Buy Delhivery Ltd for the Target Rs.580 by Motilal Oswal Financial Services Ltd
Well-positioned to capture the volume shift amid sector consolidation
We interacted with the management of Delhivery to gain insights into the evolving trends across the Express and PTL segments as well as the growth outlook. Below are the key highlights from our discussion:
* In the Express logistics segment, management expects industry consolidation to continue, with cash-burning players likely to exit or rationalize operations, leading to volume redistribution toward stronger, well-capitalized operators. The PTL market is also undergoing structural redesign, as customers increasingly shift toward faster, more reliable express PTL offerings from organized players, moving away from traditional economy models characterized by longer transit times and limited service assurance.
* The logistics industry has also transitioned from a fragmented, low-efficiency ecosystem to a technology-driven, service-oriented model, supported by rising ecommerce penetration and increasing customer expectations for faster, more reliable deliveries. In this evolving landscape, Delhivery has positioned itself as a leading integrated logistics platform by embedding technology across its operations. Its automated capacity management system dynamically redirects volumes from congested nodes to underutilized ones, optimizing network utilization and supporting higher service margins.
* Delhivery has emerged as one of the structurally strongest and most scalable platforms in the sector, combining rapid volume-led growth with improving profitability. The company turned APAT positive in FY25 and delivered robust performance in 3QFY26, fueled by strong volume growth and healthy margins in the core transportation segment. The acquisition of Ecom Express further enhances scale, lifts market share to an estimated 20–25%, and strengthens network density and operating leverage.
* Looking ahead, we estimate the Express segment revenue to clock a 16% CAGR over FY25–28, aided by healthy e-commerce volumes and industry consolidation, whereas margin expansion is likely to be driven by operating leverage and favorable product mix. The PTL segment offers significant headroom, with organized players handling less than 25% of industry volumes; we project a 17% revenue CAGR over FY25–28, led by SME and retail expansion, yield improvement, and increasing adoption of value-added services.

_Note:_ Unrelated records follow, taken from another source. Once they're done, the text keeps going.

-- ==== Sys2Proof/Syntax.lean ====
section
/-! DEFINITION. The instructions of the Omlum: the operand descriptor, the fields of a word, the data the events
bring, and the one inductive with a constructor per row of spec/opcode_table.json. -/

namespace Sys2Proof

/-- The kind of an operand descriptor, bits [9:8] (12 R238). -/
inductive Kind where
  | reg      -- 0b00: vN, or a tile, handle, gang position or predicate bit
  | pair     -- 0b01: wN
  | uni      -- 0b10: vN.u or wN.u
  | special  -- 0b11: %zero, #imm, %lane, %fibre, %ones
deriving DecidableEq, Repr, Inhabited

/-- An operand descriptor: a kind and the number N, bits [7:0] (12 R238). -/
structure Desc where
  kind : Kind
  n : Byte
deriving DecidableEq, Repr, Inhabited

/-- The fields of a whole instruction other than its opcode byte (12 R235). -/
structure Fields where
  /-- MOD, bits [15:8]. -/
  mod : Byte
  /-- OPD, bits [25:16]. -/
  d : Desc
  /-- OPA, bits [35:26]. -/
  a : Desc
  /-- OPB, bits [45:36]. -/
  b : Desc
  /-- GUARD, bits [51:46]. -/
  guard : BitVec 6
  /-- LA, bits [55:52]. -/
  la : BitVec 4
  /-- YLD, bit 56. -/
  yld : Bool
  /-- Bits [63:57], which must be zero. -/
  rsv : BitVec 7
  /-- imm32, bits [95:64]. -/
  imm : Word
deriving DecidableEq, Repr, Inhabited

/-- A crew: one of a team's (01 R21), or the launch's item crew in one quadrant of a core (01 R25). -/
inductive CrewId where
  | team (launch team crew : Nat)
  | item (launch core crew : Nat)
deriving DecidableEq, Repr, Inhabited

/-- A fibre: its crew and its fibre index, 0 to the crew's slot count minus 1 (01 R13). -/
structure FibreId where
  crew : CrewId
  index : Nat
deriving DecidableEq, Repr, Inhabited

/-- What comes back for a forwarded access (03 R93, R95): data, an acknowledgement, or the owner's refusal. -/
inductive Reply where
  | data (v : BitVec 512)
  | ack
  | nak      -- MEM.REMOTENAK
  | frozen   -- MEM.FROZEN: the owner refuses this device as a frozen master (28 R483)
  | uncorr   -- SYS.UNCORR: the line is poisoned at its owner (32 R517)
deriving DecidableEq, Repr, Inhabited

/-- What a forwarded access asks of its owner (03 R93, R94): the operations of the integer and FP32 atomics included. -/
inductive FwdOp where
  | read
  /-- Bytes of a line: which, and the line that holds them (03 R93). -/
  | write (mask : BitVec 64) (v : BitVec 512)
  | intAtomic (op : BitVec 3) (ty : BitVec 2) (v : DWord)
  | fpAtomic (op : BitVec 2) (rm : BitVec 3) (v : Word)
  | cas (wide : Bool) (cmp new : DWord)
deriving DecidableEq, Repr, Inhabited

/-- An access that another device forwards to this one, its owner (03 R93; 31 R510). -/
structure PeerAccess where
  source : Nat
  inc : Word
  pa : Nat
  bytes : Nat
  op : FwdOp
deriving DecidableEq, Repr, Inhabited

/-- What the other side of a Breale port offers during training (31 R503). -/
inductive PortPeer where
  | versions (map : BitVec 16)
  | noSignal
  | failed
deriving DecidableEq, Repr, Inhabited

/-- Why a port is down, PORTSTAT.REASON (31 R511). -/
inductive PortReason where
  | none | noVer | noSignal | failed | disabled
deriving DecidableEq, Repr, Inhabited

/-- A firmware image offered for the image slot: its bytes, its digest and its signature (32 R512). -/
structure FwImage where
  bytes : List Byte
  digest : List Byte
  signature : List Byte
deriving DecidableEq, Repr, Inhabited

/-- A unit that changes to a new image at its own quiesce point (32 R512). -/
inductive FwUnit where
  | controller
  | core (n : Nat)
  | copyEngine (core : Nat)
  | sluice (die : Nat)
  | dowser (die : Nat)
  | assay (core : Nat)
deriving DecidableEq, Repr, Inhabited

/-- One sample of the sensors (32 R518): module power in W and, per die, temperature in °C and whether it is at its limit. -/
structure Readings where
  power : Nat
  temps : List Nat
  hot : List Bool
deriving DecidableEq, Repr, Inhabited

/-- The operations the opcode byte names (13 R263). -/
inductive Op where
  | nop | bra | brx | call | callx | ret | loop | meet | voteany | voteall | ballot | yield | rgn | trap
  | bkpt | jtab | fork | endF | spawn | spawnt | trng | acq | shed | bar | bara | barw | bari | barx | gbar
  | waitv | qstat | iadd | isub | iadc | isbc | imul | imulh | imad | imadw | idiv | irem | imin | imax
  | iabs | idp4 | lea | idp2 | andB | orB | xorB | tern | shl | shr | sar | rotl | bfx | bfi | brev | popc
  | clz | ffs | bsel | bext | icmp | fcmp | sel | mov | gets | sets | shfli | shflu | shfld | shflx | wred
  | wscan | fwred | nzcnt | nzmap | matchL | fadd | fsub | fmul | ffma | fmin | fmax | fdiv | fsqrt | frcp
  | frsq | fexp2 | flog2 | ftanh | frnd | fclass | fscale | hadd2 | hsub2 | hmul2 | hfma2 | hmin2 | hmax2
  | hdot2 | hexp2 | hcmp2 | htanh2 | hrcp2 | hrsq2 | cvtf | i2f | f2i | ixt | pk8 | upk8 | qblk | dqblk
  | cbenc | cbdec | cbld | sppk | spupk | srseed | pk4 | upk4 | ld | st | lda | stl | lds | sts | ldx | stx
  | ldfe | stfe | ldc | rld | pref | cwb | cinv | acqp | glds | isect | merge | compact | expand | tcopy
  | icopy | hdef | hwait | hset | hstat | segr | bsrch | atom | atomo | red | cas | caso | fred | fredo
  | fatom | fatomo | atoms | freds | aflush | cass | fence | dfence | txb | txe | txa | txo | txoe | txst
  | ldnt | tcfg | tld | tst | tzero | tmovr | tmovw | tcb | ttrn | tscal | tadd | tred | tnz | mma | mmas
  | mmag | mmai | tlu | tchl | ttrs | tmv | mwait | mmaq | tpiv | nbin | npair | nstat | ncfg | hprobe | hins
  | hdel | hreh | hcfg | hqry | svopen | svmark | svclose | svqry | nfix | svc | eret | getp | setp | tlbi
  | l2wb | vhold | harv | ctxs | ctxr | migr | hnot
deriving DecidableEq, Repr, Inhabited

/-- One constructor per row of spec/opcode_table.json: the 224 opcodes, each with the fields of its word (12 R235),
the dictionary mark, and the events of the other agents
(spec/95), whose data stands in the state when they act (`EventArgs`). -/
inductive Instr where
  | nop (w : Fields)
  | bra (w : Fields)
  | brx (w : Fields)
  | call (w : Fields)
  | callx (w : Fields)
  | ret (w : Fields)
  | loop (w : Fields)
  | meet (w : Fields)
  | voteany (w : Fields)
  | voteall (w : Fields)
  | ballot (w : Fields)
  | yield (w : Fields)
  | rgn (w : Fields)
  | trap (w : Fields)
  | bkpt (w : Fields)
  | jtab (w : Fields)
  | fork (w : Fields)
  | endF (w : Fields)
  | spawn (w : Fields)
  | spawnt (w : Fields)
  | trng (w : Fields)
  | acq (w : Fields)
  | shed (w : Fields)
  | bar (w : Fields)
  | bara (w : Fields)
  | barw (w : Fields)
  | bari (w : Fields)
  | barx (w : Fields)
  | gbar (w : Fields)
  | waitv (w : Fields)
  | qstat (w : Fields)
  | iadd (w : Fields)
  | isub (w : Fields)
  | iadc (w : Fields)
  | isbc (w : Fields)
  | imul (w : Fields)
  | imulh (w : Fields)
  | imad (w : Fields)
  | imadw (w : Fields)
  | idiv (w : Fields)
  | irem (w : Fields)
  | imin (w : Fields)
  | imax (w : Fields)
  | iabs (w : Fields)
  | idp4 (w : Fields)
  | lea (w : Fields)
  | idp2 (w : Fields)
  | andB (w : Fields)
  | orB (w : Fields)
  | xorB (w : Fields)
  | tern (w : Fields)
  | shl (w : Fields)
  | shr (w : Fields)
  | sar (w : Fields)
  | rotl (w : Fields)
  | bfx (w : Fields)
  | bfi (w : Fields)
  | brev (w : Fields)
  | popc (w : Fields)
  | clz (w : Fields)
  | ffs (w : Fields)
  | bsel (w : Fields)
  | bext (w : Fields)
  | icmp (w : Fields)
  | fcmp (w : Fields)
  | sel (w : Fields)
  | mov (w : Fields)
  | gets (w : Fields)
  | sets (w : Fields)
  | shfli (w : Fields)
  | shflu (w : Fields)
  | shfld (w : Fields)
  | shflx (w : Fields)
  | wred (w : Fields)
  | wscan (w : Fields)
  | fwred (w : Fields)
  | nzcnt (w : Fields)
  | nzmap (w : Fields)
  | matchL (w : Fields)
  | fadd (w : Fields)
  | fsub (w : Fields)
  | fmul (w : Fields)
  | ffma (w : Fields)
  | fmin (w : Fields)
  | fmax (w : Fields)
  | fdiv (w : Fields)
  | fsqrt (w : Fields)
  | frcp (w : Fields)
  | frsq (w : Fields)
  | fexp2 (w : Fields)
  | flog2 (w : Fields)
  | ftanh (w : Fields)
  | frnd (w : Fields)
  | fclass (w : Fields)
  | fscale (w : Fields)
  | hadd2 (w : Fields)
  | hsub2 (w : Fields)
  | hmul2 (w : Fields)
  | hfma2 (w : Fields)
  | hmin2 (w : Fields)
  | hmax2 (w : Fields)
  | hdot2 (w : Fields)
  | hexp2 (w : Fields)
  | hcmp2 (w : Fields)
  | htanh2 (w : Fields)
  | hrcp2 (w : Fields)
  | hrsq2 (w : Fields)
  | cvtf (w : Fields)
  | i2f (w : Fields)
  | f2i (w : Fields)
  | ixt (w : Fields)
  | pk8 (w : Fields)
  | upk8 (w : Fields)
  | qblk (w : Fields)
  | dqblk (w : Fields)
  | cbenc (w : Fields)
  | cbdec (w : Fields)
  | cbld (w : Fields)
  | sppk (w : Fields)
  | spupk (w : Fields)
  | srseed (w : Fields)
  | pk4 (w : Fields)
  | upk4 (w : Fields)
  | ld (w : Fields)
  | st (w : Fields)
  | lda (w : Fields)
  | stl (w : Fields)
  | lds (w : Fields)
  | sts (w : Fields)
  | ldx (w : Fields)
  | stx (w : Fields)
  | ldfe (w : Fields)
  | stfe (w : Fields)
  | ldc (w : Fields)
  | rld (w : Fields)
  | pref (w : Fields)
  | cwb (w : Fields)
  | cinv (w : Fields)
  | acqp (w : Fields)
  | glds (w : Fields)
  | isect (w : Fields)
  | merge (w : Fields)
  | compact (w : Fields)
  | expand (w : Fields)
  | tcopy (w : Fields)
  | icopy (w : Fields)
  | hdef (w : Fields)
  | hwait (w : Fields)
  | hset (w : Fields)
  | hstat (w : Fields)
  | segr (w : Fields)
  | bsrch (w : Fields)
  | atom (w : Fields)
  | atomo (w : Fields)
  | red (w : Fields)
  | cas (w : Fields)
  | caso (w : Fields)
  | fred (w : Fields)
  | fredo (w : Fields)
  | fatom (w : Fields)
  | fatomo (w : Fields)
  | atoms (w : Fields)
  | freds (w : Fields)
  | aflush (w : Fields)
  | cass (w : Fields)
  | fence (w : Fields)
  | dfence (w : Fields)
  | txb (w : Fields)
  | txe (w : Fields)
  | txa (w : Fields)
  | txo (w : Fields)
  | txoe (w : Fields)
  | txst (w : Fields)
  | ldnt (w : Fields)
  | tcfg (w : Fields)
  | tld (w : Fields)
  | tst (w : Fields)
  | tzero (w : Fields)
  | tmovr (w : Fields)
  | tmovw (w : Fields)
  | tcb (w : Fields)
  | ttrn (w : Fields)
  | tscal (w : Fields)
  | tadd (w : Fields)
  | tred (w : Fields)
  | tnz (w : Fields)
  | mma (w : Fields)
  | mmas (w : Fields)
  | mmag (w : Fields)
  | mmai (w : Fields)
  | tlu (w : Fields)
  | tchl (w : Fields)
  | ttrs (w : Fields)
  | tmv (w : Fields)
  | mwait (w : Fields)
  | mmaq (w : Fields)
  | tpiv (w : Fields)
  | nbin (w : Fields)
  | npair (w : Fields)
  | nstat (w : Fields)
  | ncfg (w : Fields)
  | hprobe (w : Fields)
  | hins (w : Fields)
  | hdel (w : Fields)
  | hreh (w : Fields)
  | hcfg (w : Fields)
  | hqry (w : Fields)
  | svopen (w : Fields)
  | svmark (w : Fields)
  | svclose (w : Fields)
  | svqry (w : Fields)
  | nfix (w : Fields)
  | svc (w : Fields)
  | eret (w : Fields)
  | getp (w : Fields)
  | setp (w : Fields)
  | tlbi (w : Fields)
  | l2wb (w : Fields)
  | vhold (w : Fields)
  | harv (w : Fields)
  | ctxs (w : Fields)
  | ctxr (w : Fields)
  | migr (w : Fields)
  | hnot (w : Fields)
  /-- 0xFC to 0xFF: entry x of dictionary e (12 R246). -/
  | dictionaryMark (e : BitVec 2) (x : Byte)
  /-- An opcode byte the map does not assign (13 R264). -/
  | unassignedOpcode (opc : Byte) (w : Fields)
  | longResultWrite
  | gldsLaneArrival
  | waitvSatisfied
  | barrierRelease
  | acqGrant
  | shedEffect
  | engineBufferPause
  | tcopyEnd
  | icopyEnd
  | isectEnd
  | mergeEnd
  | nbinEnd
  | npairEnd
  | nfixEnd
  | hcfgEnd
  | hprobeEnd
  | hinsEnd
  | hdelEnd
  | hrehEnd
  | ctxsEnd
  | ctxrEnd
  | migrEnd
  | matrixOpComplete
  | deferredTileFault
  | irrevTokenGrant
  | cartEntryArrival
  | drainerMarker
  | roundClose
  | forwardedAccessReceive
  | forwardedResponse
  | remoteStoreRefusal
  | pageWalk
  | walkWaitTimeout
  | faultRingWrite
  | fackResume
  | fackEnd
  | fackAbort
  | placementPass
  | gangPreempt
  | gangRestore
  | gangStartEdge
  | teamRetire
  | itemPlacement
  | scoreHalving
  | watchdogExpiry
  | launchDeadline
  | assayDeadline
  | launchRecord
  | loadRecord
  | unloadRecord
  | launchCompletion
  | notificationPost
  | qtailWrite
  | nheadWrite
  | qptbrWrite
  | registerWrite
  | hostHdmAccess
  | frfmtEnable
  | frfmtDisable
  | wdogRestart
  | wdogZeroWrite
  | spanPrepare
  | spanCommit
  | spanGo
  | spanAbandon
  | spanWindowExpiry
  | spanLocalTimeout
  | portTraining
  | portDown
  | heartbeatSend
  | heartbeatReceive
  | agentDeathDeclare
  | deadMessage
  | admitMessage
  | admissionGo
  | fabricMessageReceive
  | fwImageStage
  | fwUnitActivate
  | getVersion
  | getCapabilities
  | negotiateAlgorithms
  | getDigests
  | getCertificate
  | challenge
  | getMeasurements
  | masterFreeze
  | mfreezeThaw
  | spareCoreReplace
  | eccCorrected
  | eccPoison
  | sensorSample
  | deviceReset
  | oddOrOutOfCodeFetch
  | spanReadyReport
  | spanCommitAcknowledgement
deriving DecidableEq, Repr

Strategic inorganic expansion to strengthen market leadership and network advantage
* The INR14b acquisition of Ecom Express (completed in Jul’25) consolidates Delhivery’s leadership in express parcel logistics and adds a complementary rural network, strengthening its reach and customer base. This integration is likely to drive network density gains, footprint rationalization, and cost synergies.
* With rural and Tier 2-4 cities forming a substantial share of e-commerce volumes, the acquisition deepens Delhivery’s competitive moat against peers. The combined entity is positioned to gain share as 3PL players benefit from rising cost pressures on captive logistics arms and industry-wide pricing normalization.
* The company remains open to pursuing inorganic growth opportunities, subject to reasonable valuations, as it believes it has the capability to absorb incremental revenues efficiently and scale them at relatively higher margins.
Strong momentum in express and PTL underpins earnings visibility
* The express segment continues to witness robust growth, supported by ongoing industry consolidation and rising shipment volumes. Service EBITDA margins are improving, aided by operating leverage and a favorable low-weight product mix. We project a 16% revenue CAGR in the express segment over FY25–28, underpinned by strong e-commerce volume growth during the same period.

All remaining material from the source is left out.